First, the innovations. Nashville is taking advantage of being the first team since the 1966-67 Bruins to have a gold jersey as their dark home jersey, owning the gold and the fans have fully embraced it. So, it gives a unique colour to build their identity around (which is much better than the overly common navy blue, or the grey).
They’ve fully embraced the hemlines of the new jersey designs, with the thin stripe going up the sides to the collar, but have modified them so they actually frame the logo/nameplate-numbers in a less obtrusive way than before, and it doesn’t cause any awkward issues with the captaincy markers. Only team in the league to do anything like this. And I don’t mind it at all.
The patches of colour at the tops of those arches are a little bit strange, but they provide some balance of the colours throughout the jerseys, so I can understand their inclusion.
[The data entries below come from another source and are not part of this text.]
/-- Endpoints and the ledger: EP_CONNECT claims or releases at the group's strobe, and is stored and
answers OK in a group without strobes; MTX_RESTART queues BREAK_ALL on its line, the three ledger operations set the fields that R253
names and keep the others, and LEDGER_COMMIT, 1 s after the start of the last commit, starts one that answers when it is complete: of the
lines changed as they stand, in the pages that can be written. -/
def Obligations.MatrixWritesComplete : Prop :=
  ∀ (h : Hdr) (c : ChanNo) (l : Fin 8) (ep : Fin 1048576) (v : Int),
    WriteRuns (.epConnect h c v) h .EP_CONNECT c 0 (.num v) (.num v) (fun _ => v ≠ 65535)
      (fun t a => if t.strobes (grpOf c) then t.push (grpOf c) a (.endpoint c (some v.toNat))
        else (t.push (grpOf c) none (.endpoint c (some v.toNat))).answer a .OK) ∧
    WriteRuns (.epRelease h c) h .EP_CONNECT c 0 (.num 65535) (.num 65535) (fun _ => True)
      (fun t a => if t.strobes (grpOf c) then t.push (grpOf c) a (.endpoint c none)
        else (t.push (grpOf c) none (.endpoint c none)).answer a .OK) ∧
    WriteRuns (.mtxRestart h l) h .MTX_RESTART l 0 (.num 1) (.num 1)
      (fun t => t.fenceStatus srcMtx = none ∧ t.fenceStatus (srcSp 0) = none)
      (fun t a => t.addTxn { newTxn none l t.now [(0, opBreakAll, 0), (0, opNop, 0)] with restart := true, ans := a }) ∧
    WriteRuns (.ledgerRetire h ep) h .LEDGER_CMD 0 0 (.num (ledgerWord 1 ep)) (.num (ledgerWord 1 ep))
      (fun t => t.resvBy ep = none ∧ t.mtx.partner.get (fun _ => 0) ep = 0)
      (fun t a => (t.setLedger ep (ledMake (ledRelay (t.ledgerEl ep)) (ledBias (t.ledgerEl ep)) true (bit (t.ledgerEl ep) 2) true
        (bit (t.ledgerEl ep) 0))).answer a .OK) ∧
    WriteRuns (.ledgerRestore h ep) h .LEDGER_CMD 0 0 (.num (ledgerWord 2 ep)) (.num (ledgerWord 2 ep))
      (fun t => t.resvBy ep = none ∧ t.mtx.partner.get (fun _ => 0) ep = 0)
      (fun t a => (t.setLedger ep (ledMake 0 (ledBias (t.ledgerEl ep)) false false true (bit (t.ledgerEl ep) 0))).answer a .OK) ∧
    WriteRuns (.ledgerClearBias h ep) h .LEDGER_CMD 0 0 (.num (ledgerWord 3 ep)) (.num (ledgerWord 3 ep))
      (fun t => t.resvBy ep = none ∧ t.mtx.partner.get (fun _ => 0) ep = 0)
      (fun t a => (t.setLedger ep (ledMake (ledRelay (t.ledgerEl ep)) 0 (bit (t.ledgerEl ep) 3) (bit (t.ledgerEl ep) 2)
        (bit (t.ledgerEl ep) 1) (bit (t.ledgerEl ep) 0))).answer a .OK) ∧
    WriteRuns (.ledgerCommit h) h .LEDGER_COMMIT 0 0 (.num 1) (.num 1)
      (fun t => t.mtx.committing = none ∧ (t.mtx.commitAt = 0 ∨ t.mtx.commitAt + 1000000000 ≤ t.now))
      (fun t a => t.commitStart [a])

/-- Monitors: an urgent request of an idle monitor starts one conversion of its entry and answers after it, an entry write stores, a
restart asks for the calibration of the monitor's slices, with the release of its fence where it has one, MTRGO_PULSE raises the ball, and a read of an
accumulator, or of all 32, returns and empties it where the session clears. -/
def Obligations.MonitorRequestsComplete : Prop :=
  ∀ (h : Hdr) (g : GroupNo) (e : Fin 16) (v : Int),
    WriteRuns (.monUrgent h g v) h .MON_URGENT g 0 (.num v) (.num v)
      (fun t => (t.gr g).mon.phase = .down ∧ (t.gr g).mon.waits = false ∧ t.fenceStatus (srcMon g) = none ∧ t.monAlive g = true)
      (fun t a => t.modMon g fun m =>
        { monTake (t.rdN .MON_ENTRY g v.toNat) v.toNat m with
          run := [(v.toNat, t.rdN .MON_ENTRY g v.toNat)], phase := .startup, urgent := some a }) ∧
    WriteRuns (.monEntry h g e v) h .MON_ENTRY g e (.num v) (.num v) (fun _ => True)
      (fun t a => (t.wr .MON_ENTRY g e v).answer a .OK) ∧
    WriteRuns (.monRestart h g) h .MON_RESTART g 0 (.num 1) (.num 1) (fun _ => True)
      (fun t a => { t with flt := { t.flt with release := t.flt.release ++
        [⟨if t.fencedSrc (srcMon g) then t.fencedWith (srcMon g) else [], a, some g.val⟩] } }) ∧
    WriteRuns (.mtrgoPulse h) h .MTRGO_PULSE 0 0 (.num 1) (.num 1) (fun _ => True)
      (fun t a => (if t.mtrgo.high then t else { t with mtrgo := { high := true, since := t.now } }.inc .MTRGO_COUNT).answer a .OK) ∧
    RequestRuns (.monAccA h g e) h (.read (.obj .MON_ACC_A g e))
      (fun t => t.pendBy (Change.ofSession (h.sess + 16 * (t.se h.sess).inc)) .MON_ACC_A g e = none)
      (fun t a => (if t.clears h.sess then t.accClear g e else t).answer a .OK
        (.bytes (t.accBytes g e))) ∧
    RequestRuns (.monAccB h g e) h (.read (.obj .MON_ACC_B g e))
      (fun t => t.pendBy (Change.ofSession (h.sess + 16 * (t.se h.sess).inc)) .MON_ACC_B g e = none)
      (fun t a => (if t.clears h.sess then t.accClear g (16 + e) else t).answer a .OK
        (.bytes (t.accBytes g (16 + e)))) ∧
    RequestRuns (.monSnap h g) h (.read (.obj .MON_SNAP g 0))
      (fun t => t.pendBy (Change.ofSession (h.sess + 16 * (t.se h.sess).inc)) .MON_SNAP g 0 = none)
      (fun t a => (if t.clears h.sess then t.each (List.range 32) fun s k => s.accClear g k else t).answer a .OK
        (.bytes ((List.range 32).flatMap fun k => t.accBytes g k)))

/-- Reeds and events: REED_CLEAR clears the sticky trip bits, REED_TEST starts a pass or queues one behind the running pass, EV_FIRE
asserts an enabled event channel with cause 0xF000 + session and answers, EV_LOG_CLEAR empties the event log. -/
def Obligations.ReedAndEventWritesComplete : Prop :=
  ∀ (h : Hdr) (c : ChanNo) (g : GroupNo) (n : Fin 256),
    WriteRuns (.reedClear h c) h .REED_CLEAR c 0 (.num 1) (.num 1) (fun _ => True)
      (fun t a => (t.modCh c fun x => { x with seen := 0 }).answer a .OK) ∧
    WriteRuns (.reedTest h g) h .REED_TEST g 0 (.num 1) (.num 1) (fun _ => True)
      (fun t a => (t.modGr g fun r =>
        if r.test.isSome then { r with testNext := true } else { r with test := some (0, 1), testFail := 0 }).answer a .OK) ∧
    WriteRuns (.evFire h n) h .EV_FIRE n 0 (.num 1) (.num 1) (fun t => t.evEnabled n = true)
      (fun t a => (t.assertEv n (0xF000 + h.sess)).answer a .OK) ∧
    WriteRuns (.evLogClear h) h .EV_LOG_CLEAR 0 0 (.num 1) (.num 1) (fun _ => True)
      (fun t a => ({ t with rtr := { t.rtr with log := [], lastLog := [] } } : State).answer a .OK)

/-- Calibration and faults: CAL_CMD = 1 that passes its checks starts the command, after the external check where an internal kind
names a channel in OFF or ARMED, and CAL_CMD = 2 ends it with result 4, unless the calibration engine is fenced; FLT_UNFENCE asks for a release, FLT_SAFE sets the safe latch,
FLT_LOG_CLEAR empties the fault log and its copy, and FLT_N and FLT_W empty the buckets of their source type. -/
def Obligations.FaultAndCalWritesComplete : Prop :=
  ∀ (h : Hdr) (g : GroupNo) (ty : Fin 23) (v : Int),
    WriteRuns (.calStart h g) h .CAL_CMD g 0 (.num 1) (.num 1)
      (fun t => t.calCheck g h.sess (t.secureOf h) = none ∧ (t.rd .CAL_KIND g ≠ 1 ∨
        ∀ c ∈ t.calChans g, (t.ch c).idleOut = false))
      (fun t a => (t.calRun g).answer a .OK) ∧
    WriteRuns (.calStart h g) h .CAL_CMD g 0 (.num 1) (.num 1)
      (fun t => t.calCheck g h.sess (t.secureOf h) = none ∧ t.rd .CAL_KIND g = 1 ∧
        ∃ c ∈ t.calChans g, (t.ch c).idleOut = true)
      (fun t a => t.modGr g fun r => { r with cal := { starting := some (a.getD (0, 0)) } }) ∧
    WriteRuns (.calAbort h g) h .CAL_CMD g 0 (.num 2) (.num 2) (fun _ => True)
      (fun t a => match t.fenceStatus srcCal with
        | some st => t.answer a st
        | none => (t.calEnd g 4 .STATE_CONFLICT).answer a .OK) ∧
    WriteRuns (.fltUnfence h v) h .FLT_UNFENCE 0 0 (.num v) (.num v) (fun _ => True)
      (fun t a => t.askRelease (t.fencedWith v.toNat) a) ∧
    WriteRuns (.fltSafe h) h .FLT_SAFE 0 0 (.num 1) (.num 1) (fun _ => True)
      (fun t a => (if t.latch then t else t.safeReq srcOd 0 h.sess).answer a .OK) ∧
    WriteRuns (.fltLogClear h) h .FLT_LOG_CLEAR 0 0 (.num 1) (.num 1) (fun _ => True)
      (fun t a => ({ t with flt := { t.flt with log := [] }, nvm := { t.nvm with flog := [] } } : State).answer a .OK) ∧
    WriteRuns (.fltN h ty v) h .FLT_N ty 0 (.num v) (.num v) (fun _ => True)
      (fun t a => ((t.wr .FLT_N ty 0 v).zeroBuckets ty).answer a .OK) ∧
    WriteRuns (.fltW h ty v) h .FLT_W ty 0 (.num v) (.num v) (fun _ => True)
      (fun t a => ((t.wr .FLT_W ty 0 v).zeroBuckets ty).answer a .OK)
Nashville was also one of the few teams to have different striping patterns on their home and away jerseys, but both are minimal and consistent throughout the jersey, and rooted in traditional jersey design. But there is still a slight consistency between the jerseys, with a thin line separating two stripes, and on the golds, the bottom waist stripe just goes all the way to the bottom of the jersey. But, because of the blue pants they wear, that detail doesn’t create enough visual separation between the jersey and the shorts. For that reason, I’m more inclined towards the road whites. But still, the striping is a perfect balance between being different and interesting, but still consistent
The detail of 6 guitar strings going across the numbers is fantastic as well. It’s an extremely subtle but unique detail that symbolically connects the jersey to the team’s city. Lots of teams use their logos, alternate logos and shoulder patches to connect to their respective city, but through a detail on the jersey itself? I can’t think of another team who does that.
Oh, and their secondary logo/shoulder patch was and still is one of the best in the league.
So, negatives? There’s not much. Everything is nicely balanced: a great combination of old and new, a great mix of a more minimized colour brand, a better logo, and great details. I’m not sold on the gold helmets with the gold jerseys, but the jersey takes the top spot on this list, and it wasn’t really even that close.
Jersey Recommendation: #35 Rinne. For a team that has a pretty solid stable of goalers over the course of the franchise, these hasn’t been any better than Rinne. While his play has declined in recent years (since getting rid of these jerseys?…), he was still an elite goalie during his peak era and guided the Predators to the Cup Finals. Get it in the slightly-better road whites.